Re: find-all and empty strings
Posted: Fri Apr 09, 2010 9:28 am
by Lutz
Unfortunately this strategy will swallow legitimate empty strings, if they follow each other. This example will produce the same result:
Code: Select all
{Ten Thousand,10000, 2710 ,,,,,,,"10,000","It's ""10 Grand"", baby",10K}
Re: find-all and empty strings
Posted: Fri Apr 09, 2010 9:56 am
by Fritz
Lutz wrote:Unfortunately this strategy will swallow legitimate empty strings
Yep, I have made an error: I did not took into account difference between starting search position and actual offset of the found item:
Code: Select all
(set 'offset 0 'lst '())
(while (set 'offset (find {(^|(?<=,))("(([^"]|"")*)"|([^",]*))}
{Ten Thousand,10000, 2710 ,,,,,,,"10,000","It's ""10 Grand"", baby",10K} 0 offset))
(set 'offset (+ offset (length $0)))
(if (and lst (= (list offset $0) (last lst)))
(inc offset)
(push (list offset $0) lst -1)))
(silent
(println "--- Found: " (length lst) " ---")
(map println lst))
Re: find-all and empty strings
Posted: Fri Apr 09, 2010 12:02 pm
by Lutz
Checking the previous offset seems to be sufficient to detect the loop condition, as it implies that a length zero string was found at the same offset.

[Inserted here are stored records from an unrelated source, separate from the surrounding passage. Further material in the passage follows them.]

-- ==== Sys2Proof/Machine/Parts.lean ====
section
/-! DEFINITION. Partitions on their cores: restarts and moves (R645 to R648), the device watchdog (R644), in-service tests (R649), the scrubber
(R631 to R634) and the flush of the event log to flash (R638, R639). -/

set_option Elab.async false

namespace Sys2Proof.Machine

/-! ### Cores -/

/-- SYS_CORESTAT.STATE of core c: 0 available, 1 hosting, 2 self-test, 3 failed. -/
def State.coreState (s : State) (c : Nat) : Nat := s.get F.SYS_CORESTAT_STATE / 4 ^ c % 4

def State.setCoreState (s : State) (c v : Nat) : State :=
  let all := s.get F.SYS_CORESTAT_STATE
  s.put F.SYS_CORESTAT_STATE (all - all / 4 ^ c % 4 * 4 ^ c + v * 4 ^ c)

/-- The core that partition n runs on, or ran on last; its own at first (R42). -/
def State.seat (s : State) (n : Nat) : Nat := Sparse.at s.integ.seat n n

def State.core (s : State) (c : Nat) : Core := Sparse.at s.cpu.cores c Core.off
def State.setCore (s : State) (c : Nat) (k : Core) : State := { s with cpu := { s.cpu with cores := Sparse.set s.cpu.cores c k } }

/-- The restart of partition n in progress. -/
def State.restarting (s : State) (n : Nat) : Option Restart := Sparse.get s.integ.restarts n

/-- Whether the relief core can take a partition (R43, R648). -/
def State.reliefFree (s : State) : Bool := s.coreState 4 == 0

/-- Control registers of core c take the Reset value of a reset kind (R626). -/
def State.coreRegs (s : State) (c kind : Nat) : State := s.resetRegs kind (fun r i _ => r.block == 17 && i == c)

/-- Address at which core c's local memory is kept. -/
def localBase (c : Nat) : Nat := 0x200000000 + 0x1000000 * c

/-- PD-RC goes off when the relief core hosts no partition (R123): the core and its local memory are lost. -/
def State.reliefOff (s : State) : State :=
  { s.domDown domRC with
    cpu := { s.cpu with cores := Sparse.erase s.cpu.cores 4 }
    mem := s.mem.filter (fun c => !(decide (localBase 4 ≤ c.1) && decide (c.1 < localBase 5))) }

/-! ### In-service tests (R649) -/

/-- A test of partition n ends with a result; a fail is logged (R640). -/
def State.svcEnd (s : State) (n res : Nat) : State :=
  match Sparse.get s.integ.tests n with
  | none => s
  | some t =>
    let s1 := ({ s with integ := { s.integ with tests := Sparse.erase s.integ.tests n } }).put F.SYS_TEST_BUSY 0 n
    let s2 := s1.put F.SYS_TEST_RES res n
    let s3 := if t.op = 2 ∧ !(s2.lgt.testing.contains t.idx) then s2.holdEnd (128 + t.idx) pTest else s2
    if res = 2 then s3.logEntry 18 15 t.idx (s3.word .SYS_TEST n 0 0).toNat n else s3

/-- A link goes down: the port is uncalibrated (R152), and a Siari session of its path ends (R660). -/
def State.linkFall (s : State) (p : Nat) : State :=
  let s1 := s.linkLost p
  let path := if p = 10 then 0 else 1
  if p = 9 ∨ p = 10 then ((s1.upd.sessions.filter (fun x => x.path == path)).foldl (fun t x => t.sessionEnd x.value) s1) else s1

/-- R152. -/
def execLinkDown (p : Nat) (s : State) : Host.Outcome State Fault Refusal := s.ends (if p < 11 then s.linkFall p else s)

/-- Whether a test's condition holds. -/
def State.svcOk (s : State) (n op cls idx : Nat) : Bool :=
  let mine := s.ownerOf (.item cls idx) == some n
  if op = 1 then
    let x := svcTarget cls idx
    (decide (cls = 1) || decide (cls = 2) || decide (cls = 3)) && mine && s.out x == 0 && (s.chan x).prot == 0
  else if op = 2 then decide (cls = 4) && mine && s.out (128 + idx) == 0
  else if op = 3 then decide (cls = 0x0E) && mine && s.on F.CAN_CTL_EN idx
  else if op = 4 then decide (cls = 0x0F) && mine && s.on F.LIN_CTL_EN idx && !s.on F.LIN_SCHCTL_RUN idx
  else if op = 5 then s.ownerOf (.item 0x12 1) == some n && decide (idx < 10) && s.on F.ESW_PCTL_EN idx
  else false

This is how it will be implemented in C in the next development version:
Code: Select all
(set 'offset 0 'lastOffset 0 'lst '())
(while (set 'offset (find {(^|(?<=,))("(([^"]|"")*)"|([^",]*))}
{Ten Thousand,10000, 2710 ,,,,,,,"10,000","It's ""10 Grand"", baby",10K} 0 offset))
(set 'offset (+ offset (length $0)))
(if (= offset lastOffset)
(inc offset)
(begin
(set 'lastOffset offset)
(push $0 lst -1))))
... so far it has passed all tests.
Re: find-all and empty strings
Posted: Fri Apr 09, 2010 12:26 pm
by Fritz
As far as I can see, we will not be able to locate two different strings (empty and non-empty) at the same offset.
Code: Select all
(find-all "((?<=FILE:)[0-9]*)|(sample.gif)" "FILE:sample.gif")
But, probably, there will be no such situations in real life.